_TASK DESCRIPTION_
Print, in exact form, the lines below from the one containing "let off := R.ACT_PA_XFER a" through the one containing "result (R255). -/", and omit all others.

_ENTRIES SUPPLIED_
/-- Resources of Carriage (R54). -/
def carReqRes (l : Nat) : Nat := 0x0400 + l
def carChanRes (k : Nat) : Nat := 0x0500 + k
def bufSegRes (g : Nat) : Nat := 0x0600 + g

/-- END and ERR_KIND codes of CAR_CH_STAT. -/
def ceDone : Nat := 1
def ceError : Nat := 2
def ceRefused : Nat := 3
def ceDisabled : Nat := 4
def ckRead : Nat := 1
def ckWrite : Nat := 2
def ckTranslation : Nat := 3
def ckTerminal : Nat := 4
def ckAlign : Nat := 5
def ckOverlap : Nat := 6
def ckEmpty : Nat := 7

/-! ### Request lines (R403, R404, R408) -/

/-- Line `l` may serve channel `k`: claimed, and by the channel's owner (R401, R59). -/
def State.lineServes (s : State) (l k : Nat) : Bool :=
  s.owner (carReqRes l) ≠ 0 && s.owner (carReqRes l) = s.owner (carChanRes k)

/-- A rising edge of line `l` at channel `k` (R408). -/
def State.edgeAt (s : State) (l k : Nat) : State :=
  let c := R.CAR_CH_CTL k
  if s.flag c F.CAR_CH_CTL_EN && s.flag c F.CAR_CH_CTL_PACED && s.rf c F.CAR_CH_CTL_REQ = l && s.lineServes l k then
    let p := s.rf (R.CAR_CH_STAT k) F.CAR_CH_STAT_PEND
    if p = 63 then s.raise (R.CAR_CH_EVT k) F.CAR_CH_EVT_REQ_OVF else s.wf (R.CAR_CH_STAT k) F.CAR_CH_STAT_PEND (p + 1)
  else s

/-- A rising edge of a request line; lines 48 to 55 never rise (R403). -/
def State.requestEdge (s : State) (l : Nat) : State :=
  if 48 ≤ l && l < 56 then s else (List.range 32).foldl (fun t k => t.edgeAt l k) s

/-- FILL of segment `g` in bytes. -/
def State.segFill (s : State) (g : Nat) : Nat := spGetD 0 s.car.fill g

/-- FILL set, with the edge of the watermark where it is crossed (R404). -/
def State.setFill (s : State) (g n : Nat) (edge : Bool) : State :=
  let old := s.segFill g
  let s1 := { s with car := { s.car with fill := spSet 0 s.car.fill g n } }.wf (R.CAR_SEG_FILL g) F.CAR_SEG_FILL_FILL (n / 64)
  let level := 64 * s.rf (R.CAR_SEG_WM g) F.CAR_SEG_WM_LEVEL
  let crossed := if s.flag (R.CAR_SEG_WM g) F.CAR_SEG_WM_DIR then decide (level < old) && n ≤ level
    else decide (old < level) && level ≤ n
  if edge && crossed then s1.requestEdge (16 + g) else s1

/-- The owner block writes (`n` positive) or reads bytes of segment `g`; nothing counts for a pair's segment (R404). -/
def State.segMove (s : State) (g : Nat) (n : Int) : State :=
  let o := s.owner (bufSegRes g)
  if 32 ≤ g || o ≤ 2 then s else s.setFill g (clampNat 0 65536 (((s.segFill g : Int) + n).toNat)) true

/-- The owner block of segment `g` puts bytes into it, behind those that stand there; 64 KiB stand at most (R6, R404). -/
def State.segPut (s : State) (g : Nat) (l : List Nat) : State :=
  let b := spGetD [] s.car.bytes g ++ l
  { s with car := { s.car with bytes := spSet [] s.car.bytes g (b.drop (b.length - 65536)) } }.segMove g l.length

/-- The owner block reads the `n` oldest bytes of segment `g` out of it. -/
def State.segTake (s : State) (g n : Nat) : State :=
  { s with car := { s.car with bytes := spSet [] s.car.bytes g ((spGetD [] s.car.bytes g).drop n) } }.segMove g (-(n : Int))

/-- A write of CAR_SEG_FILL (R404). -/
def State.writeSegFill (s : State) (i : Initiator) (g : Nat) (v : Word) : State :=
  if !s.ready .carriage || !s.mayControl i (bufSegRes g) then s
  else if fget v F.CAR_SEG_FILL_CLR = 1 then s.setFill g 0 false
  else
    let own := (i = .port && s.owner (bufSegRes g) = 1) || (i = .media && s.owner (bufSegRes g) = 2)
    let adj := signedOf 12 (fget v F.CAR_SEG_FILL_ADJ)
    if own then s.setFill g (64 * clampNat 0 1024 (((s.segFill g / 64 : Nat) : Int) + adj).toNat) true else s

/-- A write of CAR_SEG_WM. -/
def State.writeSegWm (s : State) (i : Initiator) (g : Nat) (v : Word) : State :=
  if s.ready .carriage && s.mayControl i (bufSegRes g) then s.writeFields (R.CAR_SEG_WM g) v else s

/-- A line that a channel owner under the writer's control owns (CAR_SWREQ). -/
def State.mayRaise (s : State) (i : Initiator) (l : Nat) : Bool :=
  (List.range 32).any fun k => s.mayControl i (carChanRes k) && s.lineServes l k

/-- A write of CAR_SWREQ. -/
def State.writeSwreq (s : State) (i : Initiator) (lines : Nat) : State :=
  if !s.ready .carriage then s
  else (List.range 8).foldl (fun t b => if bitAt lines b && t.mayRaise i (56 + b) then t.requestEdge (56 + b) else t) s

/-! ### A transfer's geometry (R405, R407) -/

/-- The address of the `n` bytes at offset `o` in transfer order of a range. -/
def CarChan.addr (c : CarChan) (base o n : Nat) : Nat := if c.down then base + c.count - o - n else base + o

/-- The unit of SWAP in bytes. -/
def swapUnit (w : Nat) : Nat := if w = 0 then 1 else if w = 1 then 2 else 4

/-- One unit swapped (R407). -/
def swapOne (w d : Nat) : Nat :=
  match w with
  | 1 => rdLe d 1 1 + 2 ^ 8 * rdLe d 0 1
  | 2 => rdLe d 3 1 + 2 ^ 8 * rdLe d 2 1 + 2 ^ 16 * rdLe d 1 1 + 2 ^ 24 * rdLe d 0 1
  | 3 => rdLe d 2 2 + 2 ^ 16 * rdLe d 0 2
  | _ => d

/-- `n` units of a byte stream swapped. -/
def swapAll (w d : Nat) : Nat → Nat
  | 0 => 0
  | n + 1 => swapOne w (d % 2 ^ (8 * swapUnit w)) + 2 ^ (8 * swapUnit w) * swapAll w (d / 2 ^ (8 * swapUnit w)) n

/-- Bytes the holding register must hold before it is unpacked: a destination beat and a whole SWAP unit. -/
def CarChan.group (c : CarChan) : Nat := max c.db (swapUnit c.swap)
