/-- A write of ACTa_CAL (R296). -/
def State.writeCal (s : State) (i : Initiator) (a : Nat) (v : Word) : State :=
  if actPair i then (s.wf (R.ACT_CAL a) F.ACT_CAL_DONE (fget v F.ACT_CAL_DONE)).refreshAct a else s

/-- A write of ACTa_SV_CFG: PAIR only where every surface is a wedge surface, and with a live slice (R273). -/
def State.writeSvCfg (s : State) (i : Initiator) (a : Nat) (v : Word) : State :=
  let pair := fget v F.ACT_SV_CFG_PAIR
  let live := (s.slicesOf a).any fun n => s.rf (R.LD_CFG n) F.LD_CFG_LIVE_PAIR = pair
  if !actPair i then s
  else if s.anyContinuous a then
    s.writeFields (R.ACT_SV_CFG a) (fset v F.ACT_SV_CFG_PAIR (s.rf (R.ACT_SV_CFG a) F.ACT_SV_CFG_PAIR))
  else if !live then s
  else ((s.writeFields (R.ACT_SV_CFG a) v).wf (R.ACT_STATE a) F.ACT_STATE_SPAIR pair).refreshPermit a

/-- A write of ACT0_SHOCK_CFG (R288). -/
def State.writeShockCfg (s : State) (i : Initiator) (v : Word) : State :=
  let en := fget v F.ACT0_SHOCK_CFG_EN = 1
  if actPair i && (!en || s.owner (0x0700 + fget v F.ACT0_SHOCK_CFG_SENSOR) = 0x30) then s.writeFields R.ACT0_SHOCK_CFG v else s

/-- A write of ACTa_PA_XFER (R290): it starts a frame. -/
def State.writeXfer (s : State) (i : Initiator) (a : Nat) (v : Word) : State :=
  let off := R.ACT_PA_XFER a
  let addr := fget v F.ACT_PA_XFER_ADDR
  let hs := s.rf (R.ACT_PA_MAP0 a) F.ACT_PA_MAP0_HSEL_ADDR
  if actPair i && !s.flag off F.ACT_PA_XFER_BUSY && addr ≠ hs && addr ≠ hs + 1 then
    ((s.writeFields off v).raise off F.ACT_PA_XFER_BUSY).queueFrame a
      { prio := 4, read := fget v F.ACT_PA_XFER_RD = 1, addr := addr, data := fget v F.ACT_PA_XFER_DATA }
  else s

end Sys2Proof.Machine
end

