/-- A re-frame of the ladder's sector has its result (R255). -/
def State.ladderFramed (s : State) (m result : Nat) (anchor : Int) (pushed : Bool) : State :=
  match s.ladderOf m with
  | some (n, l) =>
    if l.wait ≠ .frame then s
    else
      let found := l.found || (result ≠ fForced && result ≠ fNomark && result ≠ fAborted)
      let l1 := { l with tries := l.tries + 1, found, bad := { l.bad with frame := result } }
      if result = fAborted then s.ladderReread n l1
      else if pushed then s.setLadder n (some { l1 with wait := .decode, anchors := anchor :: l1.anchors })
      else s.ladderNext n { l1 with todo := l1.todo.tail } l1.at 6
  | none => s

/-- The replay of a sector that is caught up ended before the sector was framed: it waits for the head again. -/
def State.catchMissed (s : State) (m : Nat) : State :=
  match (s.seq m).catching with
  | some d =>
    if (s.qents m).any (fun y => decide (y = (d, .queued))) then
      let t := s.setQents m ((s.qents m).filter fun y => y ≠ (d, .queued))
      let u := (t.setSeq m { t.seq m with missed := [], catching := none }).setSource m 0
      u.setQents m ((d :: (t.seq m).missed).map (fun y => (y, .queued)) ++ u.qents m)
    else s
  | none => s

/-- The replay ended before the sector came: as an aborted attempt. -/
def State.ladderMissed (s : State) (m : Nat) : State :=
  match s.ladderOf m with
  | some (n, l) => if l.wait = .frame && (s.slice m).reframe.isNone then s.ladderReread n l else s
  | none => s.catchMissed m

/-- A sector caught up from the ring has its completion: the next one's turn. -/
def State.catchPosted (s : State) (m : Nat) (c : Cpl) : State :=
  if ((s.seq m).catching.map Desc.sector) = some c.sector then s.catchUp m else s

/-- A completion of slice `m`, of the sector anchored at `anchor`, is posted: the ladder takes it from the queue when it is the one it waits for.
A sector recovered on another revolution's samples climbs again from step 2 on those (R254). -/
def State.ladderPosted (s : State) (m : Nat) (c : Cpl) (anchor : Int) : State :=
  match (List.range 8).findSome? fun n => match (s.seq n).ladder with
      | some l => if (l.wait = .decode && l.slice = m) || (l.wait = .live && n = m) then some (n, l) else none
      | none => none with
  | some (n, l) =>
    if c.sector ≠ l.bad.desc.sector then s
    else
      let t := s.setQcpls m ((s.qcpls m).dropLast)
      let b : BadSector := { l.bad with status := c.status, frame := c.frame }
      let l1 := { l with tries := l.tries + 1, bad := b }
      if c.status = qOk then t.ladderEnd n l1
      else if l.wait = .live then
        if c.status = qAborted then t.ladderReread n l1
        else
          let decoded := c.status = qFail || c.status = qMiscorrect
          let l2 := { l1 with anchors := if decoded then [anchor] else [], found := l1.found || c.frame ≠ fNomark, wait := .frame }
          t.ladderNext n { l2 with todo := t.ladderTries l2 2 } 2 6
      else t.ladderNext n { l1 with todo := l1.todo.tail } l1.at 6
  | none => s.catchPosted m c

end Sys2Proof.Machine
end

_YOUR RESPONSE_
  let off := R.ACT_PA_XFER a
  let addr := fget v F.ACT_PA_XFER_ADDR
  let hs := s.rf (R.ACT_PA_MAP0 a) F.ACT_PA_MAP0_HSEL_ADDR
  if actPair i && !s.flag off F.ACT_PA_XFER_BUSY && addr ≠ hs && addr ≠ hs + 1 then
    ((s.writeFields off v).raise off F.ACT_PA_XFER_BUSY).queueFrame a
      { prio := 4, read := fget v F.ACT_PA_XFER_RD = 1, addr := addr, data := fget v F.ACT_PA_XFER_DATA }
  else s

end Sys2Proof.Machine
end

/-- A re-frame of the ladder's sector has its result (R255). -/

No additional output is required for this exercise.